MCP defines a universal language for:

  1. Exposing Resources: Allowing the AI to read data (logs, files).
  2. Exposing Tools: Allowing the AI to execute actions (commands, API calls).
  3. Exposing Prompts: Pre-defined templates for user interaction.

UV-MCP functions as an MCP Server. It translates the AI’s intent into local uv commands.

While MCP is the communication protocol, a Gemini Extension is the packaging format used to distribute these capabilities to Gemini-powered interfaces.
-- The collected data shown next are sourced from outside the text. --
/-- On a router running a crossing, not in a slack, tile not closed, the crossing no manifest crossing: the sending read I
tc before a take from L, from a slip that is on and holds the bytes, brings the 64 bytes at the running position
behind the tail to the L input I tc later and counts them sent; FLIT_TAKE of a flit present at a mesh or express input
that one mesh output selects brings it to the neighbour's input a cycle later (counted unless withheld), and one that
L alone selects, of this crossing and good, is on its way into the slip, to land E - 1 tc later; FLIT_EJECT_LAND
writes the oldest such flit's 64 bytes, once due, at HEAD of its slip, which has room and no code, advances HEAD by 64
and writes no other byte; TIMETABLE_ENTRY_ADVANCE begins the next entry where the present one has lasted its time, or
after the last one stops the router. In a slack, and an entry not over, nothing changes. Commands:
timetableEntryAdvance, sendingRead, flitTake, flitEjectLand. -/
def Obligations.FlitsMoveThroughTheFabric : Prop :=
  ∀ (s : State) (t : TileId) (cycle : BitVec 18) (port : BitVec 4) (f : Flit) (o : Nat) (e : Ecc),
    let x := s.tile t
    let c := s.rd F.XT_RSTATUS_CROSSING t
    let rest := fun (n : State) (l : List Nat) => ∀ v, v ∉ l → n.tile v = s.tile v
    let ins := mapFirst (fun (a : Arrival) => a.port == port.toNat && a.cycle == s.spine && !a.checked)
      (fun a => { a with checked := true }) (x.inputs.filter fun a => decide (s.spine ≤ a.cycle + s.latency 1 0))
    let taken := { x with took := aput 0 x.took port.toNat (s.spine + 1), inputs := ins }
    (s.frozen = true → ∀ i ∈ [Instr.sendingRead t cycle e, .flitTake t port ⟨e, e⟩, .flitEjectLand ⟨t, e⟩, .timetableEntryAdvance t],
      exec i s = .next s) ∧
    (s.frozen = false → s.rd F.XT_RSTATUS_RUN t = 1 → s.tstate t ≠ 4 → s.mfEntry t c = none →
    (∀ e b, s.entryAt t cycle.toNat 4096 (s.rd F.DIR_FIRST t c) 0 = some (e, b) → (∃ r, 1 ≤ r ∧ r ≤ 9 ∧ s.sel t e r = 9) →
      s.paceOn t e b cycle.toNat = true → x.lastRead = none →
      cycle.toNat = s.rd F.XT_RSTATUS_CYCLE t + s.latency 3 2 → s.rd F.TT_RAW t e = 0 →
      let sl := s.rd F.TT_ISLIP t e
      let tail := aget 0 x.tails sl
      let n0 := aget 0 x.sent sl
      s.slipSize t sl ≠ 0 → s.slipHeld t sl ≤ s.slipSize t sl → n0 + 64 ≤ (s.slipHead t sl + 2 ^ 32 - tail) % 2 ^ 32 →
      ∃ n, exec (.sendingRead t cycle .ok) s = .next n ∧ rest n [t] ∧ n = { s with tiles := n.tiles } ∧
        n.tile t = { x with lastRead := some cycle.toNat, sent := aput 0 x.sent sl (n0 + 64), inputs := x.inputs ++
          [⟨9, s.spine + s.latency 3 2, false, ⟨s.rd F.XT_RCFG_PART t, c, false, false,
            s.ldn (spad t (s.slipOff t sl ((tail + n0) % 2 ^ 32))) 64, none⟩⟩] }) ∧
    (s.paceOn t x.rtEntry x.rtStart (s.rd F.XT_RSTATUS_CYCLE t) = true → s.entryOver t = false → 1 ≤ port.toNat →
      port.toNat ≤ 8 → hop t port.toNat ≠ none → aget 0 x.took port.toNat ≠ s.spine + 1 → s.present t port.toNat o = some f →
      (∀ r, 1 ≤ r → r ≤ 9 → (s.sel t x.rtEntry r = port.toNat ↔ r = o)) → 1 ≤ o → o ≤ 9 →
      (∀ u p, o ≤ 4 → hop t o = some (u, p) →
        ∃ n, exec (.flitTake t port ⟨.ok, e⟩) s = .next n ∧ rest n [t, u] ∧ n.tile t = taken ∧
          n.tile u = { s.tile u with inputs := (s.tile u).inputs ++ [⟨p, s.spine + 1, false, f⟩] } ∧
          n.rd F.XT_PASS_FLITS_FLITS t =
            (s.rd F.XT_PASS_FLITS_FLITS t + if f.held then 0 else 1) % 2 ^ F.XT_PASS_FLITS_FLITS.width ∧
          regsBut [F.XT_PASS_FLITS_FLITS.key t 0] s n ∧ n = { s with rf := n.rf, tiles := n.tiles }) ∧
      (o = 9 → f.held = false → f.part = s.rd F.XT_RCFG_PART t → f.cross = c → f.bad = none →
        s.rd F.TT_RAW t x.rtEntry = 0 →
        (s.slipClass t (s.rd F.TT_ESLIP t x.rtEntry) = 1 ∨ s.slipClass t (s.rd F.TT_ESLIP t x.rtEntry) = 3) →
        ∃ n, exec (.flitTake t port ⟨.ok, e⟩) s = .next n ∧ rest n [t] ∧
          n.tile t = { taken with ejects := x.ejects ++ [⟨f, s.rd F.TT_ESLIP t x.rtEntry, none, none, c,
            s.rd F.XT_RSTATUS_CYCLE t, s.spine + s.latency 2 1 - 1⟩] } ∧ n = { s with tiles := n.tiles })) ∧
    (∀ j r, x.ejects = j :: r → j.raw = none → j.man = none → j.due ≤ s.spine → s.slipClass t j.slip = 1 →
      (s.tstate t = 1 → ∀ q ∈ s.slipSpan t j.slip (s.slipHead t j.slip) 64, s.inExec t q.1 q.2 = false) →
      64 ≤ s.slipFree t j.slip → s.slipSize t j.slip % 64 = 0 → s.slipHead t j.slip % 64 = 0 →
      let a := spad t (s.rd F.SLIP_BASE_BASE t j.slip + s.slipHead t j.slip % s.slipSize t j.slip)
      ∃ n, exec (.flitEjectLand ⟨t, e⟩) s = .next n ∧ (∀ i < 64, n.byte (a + i) = BitVec.ofNat 8 (j.flit.data / 256 ^ i)) ∧
        memBut a 64 s n ∧ n.slipHead t j.slip = (s.slipHead t j.slip + 64) % 2 ^ 32 ∧
        n.rd F.XT_EJ_FLITS_FLITS t = (s.rd F.XT_EJ_FLITS_FLITS t + 1) % 2 ^ F.XT_EJ_FLITS_FLITS.width ∧
        n.tile t = { x with ejects := r } ∧ rest n [t] ∧
        regsBut [F.SLIP_HEAD_COUNT.key t j.slip, F.XT_EJ_FLITS_FLITS.key t 0] s n ∧
        n = { s with rf := n.rf, tiles := n.tiles, mem := n.mem }) ∧
    (s.entryOver t = false → exec (.timetableEntryAdvance t) s = .next s) ∧
    (s.entryOver t = true → ∃ n, exec (.timetableEntryAdvance t) s = .next n ∧
      (s.rd F.TT_LAST t x.rtEntry = 0 → n.tile t = { x with rtEntry := (x.rtEntry + 1) % 4096,
                                                            rtStart := x.rtStart + s.rd F.TT_DUR t x.rtEntry + 1 } ∧
        rest n [t] ∧ n = { s with tiles := n.tiles }) ∧
      (s.rd F.TT_LAST t x.rtEntry = 1 → n.rd F.XT_RSTATUS_RUN t = 0 ∧ regsBut [F.XT_RSTATUS_RUN.key t 0] s n ∧
        n = { s with rf := n.rf, hub := n.hub, engs := n.engs, quays := n.quays })))

/-- XT_HOLD_STATUS shows the causes asserted now: THERMAL by the clamp or a throttle, the others only while a crossing
runs. With the grid clock running and no slack: the first sample 16 tc before a checkpoint counts every asserted cause
and every quay that is short, names the sources and remembers the causes, a sample at another cycle changes nothing;
HOLD_BEGIN at the checkpoint after a sample with a cause puts the crossings in slack under the cause of highest
priority, and otherwise changes nothing. In a slack whose release is not complete: a poll adds one tc to
XT_SLACK_TOTAL and to the counter of the highest asserted cause, or, with none asserted, of the cause that cleared
last while the release is counted; each RUNNING tile in crossing counts that tc under its idle cause. After 16 tc of
release GRID_RESUME ends the slack and keeps its length as the longest if it is. SLACK_OVERLONG logs a slack beyond
XT_SLACK_LIMIT once. Commands: checkpointSample, holdBegin, holdPoll, gridResume, slackOverlong. -/
def Obligations.HoldsAreSampledPolledAndReleased : Prop :=
  ∀ (s : State) (t : TileId),
    let thermal := s.power.clamp || s.power.dieThr || s.power.memThr
    let c := s.causes
    let top := fun (k : Nat) => if k ≥ 8 then 4 else if k ≥ 4 then 3 else if k ≥ 2 then 2 else if k = 1 then 1 else 0
    (∀ e ∈ [(F.XT_HOLD_STATUS_QUAY, 0), (F.XT_HOLD_STATUS_LINK, 1), (F.XT_HOLD_STATUS_REFRESH, 2), (F.XT_HOLD_STATUS_THERMAL, 3)],
      s.rdField e.1 0 0 = c / 2 ^ e.2 % 2) ∧
    (c / 8 = if thermal then 1 else 0) ∧ (s.hub.running = [] → c % 8 = 0) ∧
    (s.power.state = .active → s.rd F.XT_HOLD_STATUS_HOLDING = 0 →
      (s.spine % 64 = 48 → s.hub.sampleAt ≠ some s.spine →
        ∃ n, exec (.checkpointSample () () ()) s = .next n ∧ n.hub = { s.hub with sampled := c, sampleAt := some s.spine } ∧
        (∀ i < 4, n.rd (causeEvents i) = (s.rd (causeEvents i) + c / 2 ^ i % 2) % 2 ^ 16) ∧
        (∀ k < 24, n.rd F.Q_STAGE_SHORT_COUNT k =
          (s.rd F.Q_STAGE_SHORT_COUNT k + if s.quayMask.testBit k then 1 else 0) % 2 ^ F.Q_STAGE_SHORT_COUNT.width) ∧
        (c ≠ 0 → n.rd F.XT_SLACK_SOURCE_QMASK = s.quayMask ||| s.refreshMask ∧ n.rd F.XT_SLACK_SOURCE_FMASK = s.linkMask ∧
          n.rd F.XT_SLACK_SOURCE_CLAMP = s.power.clamp.toNat ∧
          n.rd F.XT_SLACK_SOURCE_THROTTLE = (s.power.dieThr || s.power.memThr).toNat) ∧
        n = { s with rf := n.rf, hub := n.hub }) ∧
      (s.spine % 64 ≠ 48 → exec (.checkpointSample () () ()) s = .next s) ∧
      (s.holdDue = false → exec .holdBegin s = .next s) ∧
      (s.holdDue = true → s.hub.sampled < 16 → ∃ n, exec .holdBegin s = .next n ∧ n.rd F.XT_HOLD_STATUS_HOLDING = 1 ∧
        n.rd F.XT_HOLD_STATUS_ATTR = top s.hub.sampled ∧
        n.hub = { s.hub with sampled := 0, slackTc := 0, relTc := 0, lastPoll := s.hub.sampled, overlong := false } ∧
        regsBut [F.XT_HOLD_STATUS_HOLDING.key 0 0, F.XT_HOLD_STATUS_ATTR.key 0 0] s n ∧
        n = { s with rf := n.rf, hub := n.hub })) ∧
    (s.rd F.XT_HOLD_STATUS_HOLDING = 1 →
      (s.hub.relTc < 16 → 1 ≤ s.hub.lastPoll → s.hub.lastPoll < 16 →
        let going := s.hub.relTc = 0 ∧ c ≠ 0
        let a := top (if going then c else s.hub.lastPoll)
        ∃ n, exec (.holdPoll () () ()) s = .next n ∧ n.rd F.XT_HOLD_STATUS_ATTR = a ∧
          n.rd F.XT_SLACK_TOTAL_TC = (s.rd F.XT_SLACK_TOTAL_TC + 1) % 2 ^ 64 ∧
          n.rd (causeTc a) = (s.rd (causeTc a) + 1) % 2 ^ 64 ∧
          n.hub = { s.hub with slackTc := s.hub.slackTc + 1, relTc := if going then 0 else s.hub.relTc + 1,
                               lastPoll := if going then c else s.hub.lastPoll } ∧
          (s.inCrossing t = true → s.tstate t = 1 →
            n.rd F.T_IDLE_TC t (slackIdle a - 1) = (s.rd F.T_IDLE_TC t (slackIdle a - 1) + 1) % 2 ^ 48) ∧
          n = { s with rf := n.rf, hub := n.hub }) ∧
      (s.hub.relTc = 16 → ∃ n, exec .gridResume s = .next n ∧ n.rd F.XT_HOLD_STATUS_HOLDING = 0 ∧
        n.rd F.XT_HOLD_STATUS_ATTR = 0 ∧
        n.rd F.XT_SLACK_LONGEST_TC = max (s.rd F.XT_SLACK_LONGEST_TC) (min s.hub.slackTc (2 ^ 32 - 1)) ∧
        n.hub = { s.hub with slackTc := 0, relTc := 0, lastPoll := 0, overlong := false } ∧
        n = { s with rf := n.rf, hub := n.hub }) ∧
      (s.hub.relTc ≠ 16 → exec .gridResume s = .next s) ∧
      (s.rd F.XT_SLACK_LIMIT_LIMIT ≠ 0 → s.rd F.XT_SLACK_LIMIT_LIMIT < s.hub.slackTc →
        (s.hub.overlong = true → exec .slackOverlong s = .next s) ∧
        (s.hub.overlong = false → ∃ n, exec .slackOverlong s = .next n ∧ logged1 s n 5 6 0x50 (s.hub.slackTc % 2 ^ 64) ∧
          n.hub = { s.hub with overlong := true } ∧ regsBut eventKeys s n ∧
          n = { s with rf := n.rf, hub := n.hub, fault := n.fault, ctl := n.ctl, pins := n.pins })))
When you install UV-MCP as an extension, you are registering it as a trusted tool provider. The Gemini CLI uses the extension manifest to:

  • Discover the server.
  • Launch the server process in the background.
  • Route relevant user queries to the server.
  1. User Query: “Install numpy.”
  2. Gemini Client: Identifies that install_dependency (a tool provided by the UV-MCP extension) is relevant.
  3. Protocol Handshake: The client sends an MCP JSON-RPC request to the UV-MCP server.
  4. Execution: UV-MCP executes the uv command locally.
  5. Response: The result is sent back via MCP, and Gemini summarizes it for you.